/-- VERDICT_WINDOW_CLOSE (R236, R239): a unit's window closes at the end of the last fabric cycle of its stitch; a unit without a verdict is kept
at offset 0 of the next. -/
def execVerdictWindowClose (k : LPatch) (slot : Slot) (unit : W16) (s : State) : Out :=
  let is := fun (u : CapUnit) => u.slot == slot.val && u.unit == unit.toNat && u.live && !u.arriving && !u.closed && decide (u.due.toNat ≤ s.stitch.toNat + 1)
  act s (s.hardRuns k.val && (s.capAt k.val).units.any is)
    (((s.tick (s.period - 1)).modCap k.val (fun x => x.mapUnits is (fun u => { u with closed := true }))).showCap k.val)

/-- The windows that fall due while the patch is frozen close at the end of the stitch of the rebind (R236). -/
def State.capRebind (s : State) (k : Nat) : State :=
  s.modCap k (fun x => x.mapUnits (fun u => s.windowOver u && !u.closed) (fun u => { u with due := s.stitch + 1 }))

/-- A chunk of a slot, its last bit crossing into the engine at the present offset, enters the record queue (R234, R239). -/
def State.putChunk (s : State) (k slot l rate lat : Nat) (data : List Byte) (disc : Bool) : State :=
  let ts := s.stampBack (ceilDiv (8 * data.length * 3200000) rate + lat)
  let info : RecInfo := { slot := slot, lane := l, ts := ts, kind := 2, verdict := 0, trunc := false, ulen := data.length
                          payload := data, flags := 8 * bit disc, fecSym := 0, tag := 0, codeErr := false }
  ((s.liveBump F.CCNT_KEPT (s.pb k) 1 slot).enqueue k info).showCap k

/-- STREAM_CHUNK (R234): a chunk whose last bit arrived at `off`: one of 4,064 B, or what had arrived when a chunk ended early. -/
def execStreamChunk (k : LPatch) (slot : Slot) (data : List Byte) (off : Nat) (s : State) : Out :=
  let x := s.capAt k.val
  let cut := x.cuts.find? (fun e => e.1 == slot.val)
  let disc := Tab.get (fun _ => false) x.chunkDisc slot.val
  let next := fun (s : State) (d : Bool) => s.modCap k.val (fun x => { x with chunkDisc := x.chunkDisc.put slot.val d, cuts := Tab.del x.cuts slot.val })
  actOn s (if s.hardRuns k.val then some (match cut with
    | some (_, c) => if c.stitch = s.stitch ∧ off ≤ c.off then some c else none
    | none => none) else none) fun e =>
    match e with
    | some c => (next (s.tick off) true).putChunk k.val slot.val c.lane c.rate c.lat data c.disc
    | none =>
      match s.slotLane k.val slot.val with
      | none => s
      | some l =>
        if s.streams k.val slot.val l ∧ data.length = 4064 then
          (next (s.tick off) false).putChunk k.val slot.val l (s.rateOf l) (s.ln F.LN_FE_LAT l) data disc
        else s

/-! Control (R252 to R258). -/

/-- A trigger of the engine (R254, R256). -/
def State.capTrigger (s : State) (k : Nat) (t : Stamp) : State :=
  let b := s.pb k
  let x := s.capAt k
  let ready := x.cfg.reached x.cfg.pre x.pl.preRecs x.pl.preBytes
  if s.capState k ≠ 1 ∨ (x.cfg.preWait ∧ ¬ ready) then s.bump F.CAPE_TRIG_IGNORED b
  else
    let s1 := ((((s.wr F.CAPS_STATE b 2).wr F.CAPS_T_LO b t.stitch.toNat).wr F.CAPS_T_HI b (t.stitch.toNat / 2 ^ 32)).wr F.CAPS_T_OFF b t.off).wr
      F.CAPS_PRE_SHORT b (bit (!ready))
    s1.modCap k (fun x => { x with trigger := some t, pl := { x.pl with postRecs := 0, postBytes := 0 } })

/-- The capture trigger line was latched (R254). -/
def State.capLine (s : State) (k line : Nat) (t : Stamp) : State :=
  let c := if s.capBusy k then (s.capAt k).cfg else s.capCfgNow k
  if c.trigEn ∧ c.trigLine = line then s.capTrigger k t else s

/-- CMD NEXT_SEGMENT (R257). -/
def State.nextSegment (s : State) (k : Nat) : State :=
  if s.capRuns k ∧ (s.capAt k).cfg.mode = 2 then (s.closeSeg k 2).showCap k else s

/-- A START takes effect (R241, R252). A bolt out of service starts no engine (R348). -/
def State.startCap (s : State) (k : Nat) (c : Option CmdRef) : State :=
  let b := s.pb k
  let cfg := s.capCfgNow k
  if (s.capState k ≠ 0 ∧ s.capState k ≠ 4) ∨ s.flag F.BOLT_OUT (BOLT k) = true then s.completeOpt c .refused
  else if s.capBanks k < s.verdictBanks + 1 then (s.wr F.CAPS_STOP_REASON b 6).completeOpt c .refused
  else if cfg.overlaps then (s.wr F.CAPS_STOP_REASON b 7).completeOpt c .refused
  else
    let x := s.capAt k
    let s1 := (s.incr F.CAPS_RUN b).wr F.CAPS_STOP_REASON b 0
    let s2 := s1.setCap k
      { x with cfg := cfg, queue := [], pl := Placing.none, segPass := [], idx := none, closes := [], last := none, written := [], gaps := []
               keptNow := 0 }
    ((s2.openSeg k 0).showCap k).completeOpt c .ok

/-- A STOP takes effect (R253). -/
def State.haltCap (s : State) (k : Nat) (c : Option CmdRef) : State := (if s.capRuns k then (s.stopCap k 1).showCap k else s).completeOpt c .ok

/-- A request of the engine's CMD register or of a CAPTURE command (R252, R253). -/
def State.capReq (s : State) (k cmd : Nat) (c : Option CmdRef) : State := s.modCap k (fun x => { x with reqs := x.reqs ++ [(cmd, c)] })

/-- A CMD at the present offset (R263). -/
def State.capCmd (s : State) (k cmd : Nat) (c : Option CmdRef) : State :=
  match cmd with
  | 1 => (s.capTrigger k s.now).completeOpt c .ok
  | 2 => (s.nextSegment k).completeOpt c .ok
  | 3 => s.capReq k 3 c
  | 4 => s.capReq k 4 c
  | _ => s.completeOpt c .ok

/-- A CAPTURE command, or a write of CMD, with a code (R263, R373, R545). -/
def State.capture (s : State) (k cmd : Nat) (c : Option CmdRef) : Option State :=
  match c with
  | none => some (s.viaPatch k F.CAP_CMD.off (BitVec.ofNat 32 cmd) 1 (s.capCmd k cmd none))
  | some r =>
    match s.cmdOf r 0x18 .fresh with
    | none => none
    | some d =>
      let code := if 4 < d.param 8 1 then 0 else d.param 8 1
      if d.target = k ∧ code = cmd then some ((s.setPhase r .running).capCmd k cmd c) else none

/-- CAPTURE_START (R252). -/
def execCaptureStart (k : LPatch) (c : Option CmdRef) (off : Nat) (s : State) : Out :=
  actOn s (if s.patchLive k.val then (s.tick off).capture k.val 3 c else none) id

/-- CAPTURE_STOP (R253). -/
def execCaptureStop (k : LPatch) (c : Option CmdRef) (off : Nat) (s : State) : Out :=
  actOn s (if s.patchLive k.val then (s.tick off).capture k.val 4 c else none) id

/-- CAPTURE_ARM (R254). -/
def execCaptureArm (k : LPatch) (c : Option CmdRef) (off : Nat) (s : State) : Out :=
  actOn s (if s.patchLive k.val then (s.tick off).capture k.val 1 c else none) id

/-- CAPTURE_NEXT_SEGMENT (R257). -/
def execCaptureNextSegment (k : LPatch) (c : Option CmdRef) (off : Nat) (s : State) : Out :=
  actOn s (if s.patchLive k.val then (s.tick off).capture k.val 2 c else none) id

/-! The bolt (R246 to R250, R261). -/

/-- The page of record space that holds a bolt offset. -/
def CapCfg.page (c : CapCfg) (a : Nat) : Nat := (a - c.recBase * 0x100000) / 4096

/-- An index entry's bytes (R248). -/
def idxBytes (stitch first : Nat) (none_ damaged : Bool) (count : Nat) (gap : Bool) (pass run : Nat) (seq : Nat) : List Byte :=
  leBytes 8 stitch ++ leBytes 8 (first % 64 + 64 * bit none_ + 128 * bit damaged + 256 * (count % 128) + 32768 * bit gap + 65536 * (pass % 256)
    + 16777216 * (run % 256) + 4294967296 * seq)

/-- The bolt offset of a page's index entry. -/
def CapCfg.idxAddr (c : CapCfg) (page : Nat) : Nat := c.idxBase * 4096 + 16 * page

/-- Writes the entry of a page in which no header starts; the fields that describe a header are left open. -/
def State.putNone (s : State) (k page pass : Nat) : State :=
  let w := s.freeWord.toNat
  (s.took.boltPut k ((s.capAt k).cfg.idxAddr page)
    (idxBytes w w true false 0 false pass (s.rd F.CAPS_RUN (s.pb k)) (w / 2 ^ 32))).1.pageWritten k page

/-- Writes the index entry of the page that records were being written to, and those of the pages after it that its last record covers, but
for the page `next` (R249). -/
def State.putIndex (s : State) (k : Nat) (next : Option Nat) : State :=
  match (s.capAt k).idx with
  | none => s
  | some x =>
    let run := s.rd F.CAPS_RUN (s.pb k)
    let s1 := (s.boltPut k ((s.capAt k).cfg.idxAddr x.page) (idxBytes x.stitch.toNat x.first false x.damaged x.count x.gap x.pass run x.seq.toNat)).1.pageWritten k x.page
    let s2 := forEach (fun p s => if x.page < p ∧ some p ≠ next then s.putNone k p x.pass else s) (List.range (x.stop + 1)) s1
    s2.modCap k (fun c => { c with idx := none })

/-- The record that starts in a page is noted in its index entry. -/
def State.noteIndex (s : State) (k : Nat) (r : CapRec) : State :=
  let c := (s.capAt k).cfg
  let page := c.page r.place
  let last := c.page (r.place + r.bytes.length - 1)
  match (s.capAt k).idx with
  | some x =>
    if x.page = page ∧ x.pass = r.pass then
      s.modCap k (fun c => { c with idx := some { x with count := x.count + 1, gap := x.gap || r.lost != 0, stop := last } })
    else
      (s.putIndex k (some page)).modCap k (fun c =>
        { c with idx := some ⟨page, r.stitch, (r.place % 4096) / 64, 1, r.lost != 0, r.pass, r.seq, last, false⟩ })
  | none => s.modCap k (fun c => { c with idx := some ⟨page, r.stitch, (r.place % 4096) / 64, 1, r.lost != 0, r.pass, r.seq, last, false⟩ })

/-- A record in the bolt takes the place of those that it overwrites. -/
def State.holdRecord (s : State) (k : Nat) (r : CapRec) : State :=
  let n := r.bytes.length
  s.modCap k (fun x =>
    { x with held := x.held.filter (fun h => !(decide (h.off < r.place + n) && decide (r.place < h.off + h.size)))
        ++ [⟨r.place, n, r.seg, s.rd F.CAPS_RUN (s.pb k), x.cfg.idxAddr (x.cfg.page r.place), x.cfg.segAddr r.seg, false⟩] })

/-- RECORD_WRITE (R246, R249, R257): the oldest record in the queue goes to the bolt. -/
def execRecordWrite (k : LPatch) (off : Nat) (s : State) : Out :=
  actOn s (if s.hardRuns k.val ∧ ¬ s.inReset 3 then (s.capAt k.val).queue.head? else none) fun r =>
    let s1 := (s.tick off).modCap k.val (fun x =>
      { x with queue := x.queue.drop 1, closes := x.closes.map (fun c => { c with left := c.left - 1 }) })
    let c := (s.capAt k.val).cfg
    let s2 := (((((s1.noteIndex k.val r).holdRecord k.val r).boltPut k.val r.place r.bytes).1).pagesLost k.val (c.page r.place) (c.page (r.place + r.bytes.length - 1)))
    (s2.flushCloses k.val).showCap k.val

/-- POST_DONE (R255). -/
def execPostDone (k : LPatch) (off : Nat) (s : State) : Out :=
  act s (s.hardRuns k.val && s.postReached k.val) (((s.tick off).postDone k.val).showCap k.val)

/-- CAPTURE_DRAINED (R249 to R251, R253, R258): the index entry of the current page, the segment entry and STATE STOPPED. -/
def execCaptureDrained (k : LPatch) (off : Nat) (s : State) : Out :=
  let x := s.capAt k.val
  let reason := s.rd F.CAPS_STOP_REASON (s.pb k.val)
  let now := s.closing k.val (if reason = 3 then 0 else if reason = 4 then 1 else 3)
  let entry := match x.last with
    | some c => { c with pl := x.pl }
    | none => now
  let s1 := (((s.tick off).putIndex k.val none).flushCloses k.val).putSegEntry k.val entry
  let s2 := (s1.wr F.CAPS_STATE (s.pb k.val) 4).modCap k.val (fun x => { x with units := x.units.filter (fun u => u.arriving), last := none })
  let s3 := if reason = 1 then s2 else s2.closeLine k.val
  act s (s.hardRuns k.val && s.capState k.val == 3 && x.queue == [] && x.units.all (fun u => u.out || u.arriving))
    ((s3.raiseP k.val 2).showCap k.val)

━━━━

Give the exact lines, and only those, from the line containing "let ts := s.stampBack" through the line containing "payload := data, flags" in the entries above.

  let ts := s.stampBack (ceilDiv (8 * data.length * 3200000) rate + lat)
  let info : RecInfo := { slot := slot, lane := l, ts := ts, kind := 2, verdict := 0, trunc := false, ulen := data.length
                          payload := data, flags := 8 * bit disc, fecSym := 0, tag := 0, codeErr := false }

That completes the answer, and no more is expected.